**TASK STATEMENT:** Look through the material below and copy every line containing the word "simpa".
━━━━━ MATERIAL PROVIDED
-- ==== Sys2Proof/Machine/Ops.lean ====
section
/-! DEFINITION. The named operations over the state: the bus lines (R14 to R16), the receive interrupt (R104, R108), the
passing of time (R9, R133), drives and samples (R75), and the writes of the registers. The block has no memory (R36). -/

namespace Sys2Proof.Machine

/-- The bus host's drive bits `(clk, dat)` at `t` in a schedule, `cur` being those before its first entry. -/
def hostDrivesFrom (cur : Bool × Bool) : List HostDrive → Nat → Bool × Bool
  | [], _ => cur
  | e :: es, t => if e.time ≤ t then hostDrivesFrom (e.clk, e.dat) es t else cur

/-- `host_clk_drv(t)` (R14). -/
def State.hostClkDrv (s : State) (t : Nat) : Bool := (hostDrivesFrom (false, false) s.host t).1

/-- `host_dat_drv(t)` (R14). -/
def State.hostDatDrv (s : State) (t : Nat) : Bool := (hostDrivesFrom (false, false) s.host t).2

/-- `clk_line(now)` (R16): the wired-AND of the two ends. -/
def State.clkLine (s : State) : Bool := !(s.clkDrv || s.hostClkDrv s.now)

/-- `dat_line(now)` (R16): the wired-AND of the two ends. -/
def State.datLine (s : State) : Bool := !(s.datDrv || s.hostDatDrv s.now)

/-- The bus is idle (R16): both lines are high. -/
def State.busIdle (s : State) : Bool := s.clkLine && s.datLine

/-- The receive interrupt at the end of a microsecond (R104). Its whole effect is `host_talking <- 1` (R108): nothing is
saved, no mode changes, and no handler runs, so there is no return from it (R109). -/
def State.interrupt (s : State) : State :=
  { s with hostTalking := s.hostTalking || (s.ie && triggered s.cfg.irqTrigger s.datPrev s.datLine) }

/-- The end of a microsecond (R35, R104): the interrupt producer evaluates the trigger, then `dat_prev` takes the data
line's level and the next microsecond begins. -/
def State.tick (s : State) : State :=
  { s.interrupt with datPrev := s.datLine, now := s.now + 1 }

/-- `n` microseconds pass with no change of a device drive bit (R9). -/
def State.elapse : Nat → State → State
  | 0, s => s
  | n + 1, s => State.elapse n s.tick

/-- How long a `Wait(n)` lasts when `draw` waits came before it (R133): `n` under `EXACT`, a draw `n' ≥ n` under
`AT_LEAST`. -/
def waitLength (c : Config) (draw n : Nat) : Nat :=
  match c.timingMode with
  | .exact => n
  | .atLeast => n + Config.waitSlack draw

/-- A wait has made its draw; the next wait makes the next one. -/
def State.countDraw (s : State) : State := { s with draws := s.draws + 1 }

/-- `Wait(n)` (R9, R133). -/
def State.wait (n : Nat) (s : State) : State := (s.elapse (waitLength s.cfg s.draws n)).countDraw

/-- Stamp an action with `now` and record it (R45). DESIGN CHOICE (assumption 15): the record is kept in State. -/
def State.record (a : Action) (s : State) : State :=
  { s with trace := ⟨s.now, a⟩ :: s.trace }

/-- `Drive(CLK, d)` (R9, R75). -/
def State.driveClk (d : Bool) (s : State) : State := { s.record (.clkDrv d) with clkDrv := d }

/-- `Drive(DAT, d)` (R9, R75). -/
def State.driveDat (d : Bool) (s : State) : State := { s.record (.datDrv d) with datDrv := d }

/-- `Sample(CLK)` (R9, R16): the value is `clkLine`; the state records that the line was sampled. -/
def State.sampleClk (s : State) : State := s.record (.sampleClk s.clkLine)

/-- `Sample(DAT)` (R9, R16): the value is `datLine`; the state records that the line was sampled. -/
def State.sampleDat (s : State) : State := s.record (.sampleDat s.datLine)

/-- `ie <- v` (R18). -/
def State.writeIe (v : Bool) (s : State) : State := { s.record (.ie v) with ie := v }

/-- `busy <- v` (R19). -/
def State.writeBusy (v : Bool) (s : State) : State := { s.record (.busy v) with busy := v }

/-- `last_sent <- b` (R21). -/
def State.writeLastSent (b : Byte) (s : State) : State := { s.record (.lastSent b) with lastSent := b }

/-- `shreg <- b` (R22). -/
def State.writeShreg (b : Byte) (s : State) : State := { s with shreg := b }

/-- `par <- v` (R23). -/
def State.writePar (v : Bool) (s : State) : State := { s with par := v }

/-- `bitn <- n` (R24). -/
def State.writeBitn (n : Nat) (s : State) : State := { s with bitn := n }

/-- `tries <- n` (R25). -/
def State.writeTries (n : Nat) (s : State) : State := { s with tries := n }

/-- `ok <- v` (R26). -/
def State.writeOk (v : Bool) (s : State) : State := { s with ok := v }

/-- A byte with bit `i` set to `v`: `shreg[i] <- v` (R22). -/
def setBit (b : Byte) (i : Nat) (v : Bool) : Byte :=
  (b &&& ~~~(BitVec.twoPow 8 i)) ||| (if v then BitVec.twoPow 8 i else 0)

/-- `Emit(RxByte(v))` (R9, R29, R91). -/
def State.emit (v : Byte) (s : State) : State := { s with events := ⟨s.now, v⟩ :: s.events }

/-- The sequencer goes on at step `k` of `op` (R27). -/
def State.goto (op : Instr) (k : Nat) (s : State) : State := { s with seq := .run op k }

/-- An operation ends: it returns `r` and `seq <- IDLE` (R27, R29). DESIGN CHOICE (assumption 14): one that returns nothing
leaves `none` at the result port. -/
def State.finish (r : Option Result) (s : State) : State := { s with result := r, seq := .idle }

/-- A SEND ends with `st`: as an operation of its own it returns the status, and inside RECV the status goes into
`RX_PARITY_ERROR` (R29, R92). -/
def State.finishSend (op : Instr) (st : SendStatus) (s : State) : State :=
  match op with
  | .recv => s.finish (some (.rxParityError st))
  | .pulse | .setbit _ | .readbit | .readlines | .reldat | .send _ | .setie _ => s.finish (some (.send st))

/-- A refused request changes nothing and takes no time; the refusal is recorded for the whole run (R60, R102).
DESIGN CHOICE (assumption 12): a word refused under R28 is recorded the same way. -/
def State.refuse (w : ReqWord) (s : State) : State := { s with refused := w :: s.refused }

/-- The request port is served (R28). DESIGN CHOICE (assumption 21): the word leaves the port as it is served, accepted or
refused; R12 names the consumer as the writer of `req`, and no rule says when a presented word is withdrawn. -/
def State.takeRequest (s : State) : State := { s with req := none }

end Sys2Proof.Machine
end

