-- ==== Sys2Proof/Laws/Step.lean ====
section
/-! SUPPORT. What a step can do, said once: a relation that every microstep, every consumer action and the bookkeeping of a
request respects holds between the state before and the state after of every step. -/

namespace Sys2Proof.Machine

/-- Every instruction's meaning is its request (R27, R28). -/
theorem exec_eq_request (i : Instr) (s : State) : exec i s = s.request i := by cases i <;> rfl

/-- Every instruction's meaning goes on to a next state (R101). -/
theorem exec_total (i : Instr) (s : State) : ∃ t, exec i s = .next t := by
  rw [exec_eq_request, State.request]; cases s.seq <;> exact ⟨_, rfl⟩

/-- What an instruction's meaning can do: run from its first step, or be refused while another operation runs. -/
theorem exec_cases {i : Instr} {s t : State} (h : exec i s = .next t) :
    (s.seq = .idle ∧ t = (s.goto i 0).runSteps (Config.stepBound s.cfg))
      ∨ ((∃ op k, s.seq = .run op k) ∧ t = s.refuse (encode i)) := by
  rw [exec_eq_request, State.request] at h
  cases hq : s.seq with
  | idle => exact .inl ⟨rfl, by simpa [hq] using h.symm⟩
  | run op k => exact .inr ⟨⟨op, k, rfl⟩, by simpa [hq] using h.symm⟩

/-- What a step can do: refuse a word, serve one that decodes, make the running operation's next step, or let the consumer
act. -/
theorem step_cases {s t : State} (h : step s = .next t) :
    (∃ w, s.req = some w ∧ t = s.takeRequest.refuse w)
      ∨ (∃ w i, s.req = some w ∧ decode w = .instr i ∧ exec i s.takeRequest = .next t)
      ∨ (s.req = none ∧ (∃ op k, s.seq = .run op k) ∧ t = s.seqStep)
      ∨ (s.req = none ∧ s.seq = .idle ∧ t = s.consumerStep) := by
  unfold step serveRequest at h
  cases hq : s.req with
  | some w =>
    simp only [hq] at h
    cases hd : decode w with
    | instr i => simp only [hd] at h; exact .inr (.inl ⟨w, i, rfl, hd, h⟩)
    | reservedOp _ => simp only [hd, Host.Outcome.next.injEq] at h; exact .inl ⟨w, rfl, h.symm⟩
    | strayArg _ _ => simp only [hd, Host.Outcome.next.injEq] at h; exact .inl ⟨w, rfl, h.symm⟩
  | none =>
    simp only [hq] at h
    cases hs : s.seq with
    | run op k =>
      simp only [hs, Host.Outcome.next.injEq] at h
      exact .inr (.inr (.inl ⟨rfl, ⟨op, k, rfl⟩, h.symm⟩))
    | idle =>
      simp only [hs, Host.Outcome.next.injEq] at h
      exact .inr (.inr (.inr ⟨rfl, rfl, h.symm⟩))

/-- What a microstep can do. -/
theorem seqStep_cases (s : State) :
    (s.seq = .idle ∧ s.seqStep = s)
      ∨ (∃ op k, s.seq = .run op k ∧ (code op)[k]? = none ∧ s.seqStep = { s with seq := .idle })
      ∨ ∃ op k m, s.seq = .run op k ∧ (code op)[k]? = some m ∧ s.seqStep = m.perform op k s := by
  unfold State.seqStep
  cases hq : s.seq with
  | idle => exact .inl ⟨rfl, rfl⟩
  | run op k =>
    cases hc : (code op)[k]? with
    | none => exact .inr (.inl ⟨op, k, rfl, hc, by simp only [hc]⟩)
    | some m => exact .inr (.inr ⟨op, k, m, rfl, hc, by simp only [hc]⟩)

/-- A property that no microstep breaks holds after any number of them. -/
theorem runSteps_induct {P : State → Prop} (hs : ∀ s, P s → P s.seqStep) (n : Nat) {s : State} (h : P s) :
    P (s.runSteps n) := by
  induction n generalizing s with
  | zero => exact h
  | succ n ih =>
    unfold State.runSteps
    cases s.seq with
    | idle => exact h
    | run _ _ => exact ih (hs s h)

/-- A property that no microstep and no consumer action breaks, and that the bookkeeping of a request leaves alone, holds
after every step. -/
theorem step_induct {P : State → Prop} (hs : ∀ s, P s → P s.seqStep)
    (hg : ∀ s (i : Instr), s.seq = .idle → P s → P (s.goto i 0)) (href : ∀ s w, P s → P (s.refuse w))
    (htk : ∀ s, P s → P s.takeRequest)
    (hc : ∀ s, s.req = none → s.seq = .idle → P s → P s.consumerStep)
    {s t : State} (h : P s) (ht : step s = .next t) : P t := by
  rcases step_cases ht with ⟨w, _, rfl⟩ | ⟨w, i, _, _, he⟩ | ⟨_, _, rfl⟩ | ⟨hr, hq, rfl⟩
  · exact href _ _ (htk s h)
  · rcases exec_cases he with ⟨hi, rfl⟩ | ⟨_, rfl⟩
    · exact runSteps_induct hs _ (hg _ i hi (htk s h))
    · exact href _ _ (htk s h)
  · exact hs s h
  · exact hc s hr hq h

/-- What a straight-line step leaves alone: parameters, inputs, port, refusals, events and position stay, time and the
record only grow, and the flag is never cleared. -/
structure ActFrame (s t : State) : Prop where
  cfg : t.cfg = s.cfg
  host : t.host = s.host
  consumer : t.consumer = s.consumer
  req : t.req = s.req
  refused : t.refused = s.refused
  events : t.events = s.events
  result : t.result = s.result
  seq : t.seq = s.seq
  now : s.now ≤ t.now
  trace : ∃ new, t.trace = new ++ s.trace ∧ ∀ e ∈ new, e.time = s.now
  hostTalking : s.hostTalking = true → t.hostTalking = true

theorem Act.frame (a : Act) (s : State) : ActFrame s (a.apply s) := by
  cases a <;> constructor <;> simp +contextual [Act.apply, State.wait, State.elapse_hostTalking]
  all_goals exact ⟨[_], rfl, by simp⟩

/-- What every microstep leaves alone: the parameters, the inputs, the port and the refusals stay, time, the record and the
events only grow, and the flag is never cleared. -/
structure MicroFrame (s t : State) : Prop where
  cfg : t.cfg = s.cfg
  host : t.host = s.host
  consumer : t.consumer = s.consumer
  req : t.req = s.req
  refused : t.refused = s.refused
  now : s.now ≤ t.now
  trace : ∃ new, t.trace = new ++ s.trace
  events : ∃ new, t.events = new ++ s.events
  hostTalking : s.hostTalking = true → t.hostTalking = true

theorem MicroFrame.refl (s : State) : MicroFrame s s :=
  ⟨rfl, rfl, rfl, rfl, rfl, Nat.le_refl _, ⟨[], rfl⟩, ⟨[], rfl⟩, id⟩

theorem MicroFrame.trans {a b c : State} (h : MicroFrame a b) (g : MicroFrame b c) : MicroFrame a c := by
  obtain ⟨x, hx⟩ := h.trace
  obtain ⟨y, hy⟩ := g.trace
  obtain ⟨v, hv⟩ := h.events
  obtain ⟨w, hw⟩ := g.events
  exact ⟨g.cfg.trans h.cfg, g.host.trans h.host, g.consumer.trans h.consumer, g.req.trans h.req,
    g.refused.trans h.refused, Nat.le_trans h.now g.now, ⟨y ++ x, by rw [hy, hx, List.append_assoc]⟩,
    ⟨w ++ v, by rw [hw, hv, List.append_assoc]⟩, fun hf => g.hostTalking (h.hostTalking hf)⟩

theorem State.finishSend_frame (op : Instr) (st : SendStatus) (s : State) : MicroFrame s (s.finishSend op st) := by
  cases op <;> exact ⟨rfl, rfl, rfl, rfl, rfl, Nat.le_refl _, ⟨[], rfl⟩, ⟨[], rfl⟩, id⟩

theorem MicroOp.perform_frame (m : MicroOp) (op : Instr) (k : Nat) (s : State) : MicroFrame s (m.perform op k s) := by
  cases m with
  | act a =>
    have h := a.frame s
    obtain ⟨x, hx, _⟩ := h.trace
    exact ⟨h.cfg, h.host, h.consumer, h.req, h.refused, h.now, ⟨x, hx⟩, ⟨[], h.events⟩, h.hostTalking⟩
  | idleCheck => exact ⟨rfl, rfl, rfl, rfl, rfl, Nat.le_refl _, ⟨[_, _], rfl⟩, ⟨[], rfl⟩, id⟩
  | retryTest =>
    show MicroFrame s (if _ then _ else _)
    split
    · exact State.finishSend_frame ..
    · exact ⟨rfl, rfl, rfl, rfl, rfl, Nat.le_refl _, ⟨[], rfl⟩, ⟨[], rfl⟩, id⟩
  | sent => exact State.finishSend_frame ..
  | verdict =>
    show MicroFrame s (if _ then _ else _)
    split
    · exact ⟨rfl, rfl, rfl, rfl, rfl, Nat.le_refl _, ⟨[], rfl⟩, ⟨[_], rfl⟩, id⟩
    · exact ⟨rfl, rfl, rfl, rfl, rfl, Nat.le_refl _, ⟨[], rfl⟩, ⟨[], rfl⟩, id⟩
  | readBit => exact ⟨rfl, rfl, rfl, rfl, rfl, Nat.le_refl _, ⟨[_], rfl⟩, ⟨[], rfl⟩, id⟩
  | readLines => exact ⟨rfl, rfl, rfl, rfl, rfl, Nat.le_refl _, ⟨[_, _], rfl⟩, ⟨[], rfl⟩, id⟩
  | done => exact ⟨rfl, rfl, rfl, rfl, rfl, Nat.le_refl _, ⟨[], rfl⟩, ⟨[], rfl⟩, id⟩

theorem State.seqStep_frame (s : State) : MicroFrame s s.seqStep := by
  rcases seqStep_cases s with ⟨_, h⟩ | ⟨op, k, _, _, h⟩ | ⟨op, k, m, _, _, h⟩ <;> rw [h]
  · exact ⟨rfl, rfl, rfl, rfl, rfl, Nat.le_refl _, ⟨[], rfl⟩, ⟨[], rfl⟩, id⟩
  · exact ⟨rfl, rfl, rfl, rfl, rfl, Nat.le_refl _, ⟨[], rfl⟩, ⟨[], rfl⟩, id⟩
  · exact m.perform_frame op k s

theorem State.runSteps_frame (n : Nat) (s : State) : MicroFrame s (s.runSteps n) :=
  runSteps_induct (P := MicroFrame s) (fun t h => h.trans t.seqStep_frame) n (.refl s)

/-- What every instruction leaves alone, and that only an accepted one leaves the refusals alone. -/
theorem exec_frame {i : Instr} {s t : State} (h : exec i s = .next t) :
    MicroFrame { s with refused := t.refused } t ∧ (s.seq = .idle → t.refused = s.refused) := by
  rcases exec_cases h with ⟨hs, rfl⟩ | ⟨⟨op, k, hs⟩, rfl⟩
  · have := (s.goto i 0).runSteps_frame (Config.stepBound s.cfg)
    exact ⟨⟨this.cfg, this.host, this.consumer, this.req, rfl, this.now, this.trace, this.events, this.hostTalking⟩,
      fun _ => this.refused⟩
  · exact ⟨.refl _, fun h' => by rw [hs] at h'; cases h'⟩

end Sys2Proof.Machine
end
━━━━━━━━━━
**RESPONSE TO THE TASK:**
  | idle => exact .inl ⟨rfl, by simpa [hq] using h.symm⟩
  | run op k => exact .inr ⟨⟨op, k, rfl⟩, by simpa [hq] using h.symm⟩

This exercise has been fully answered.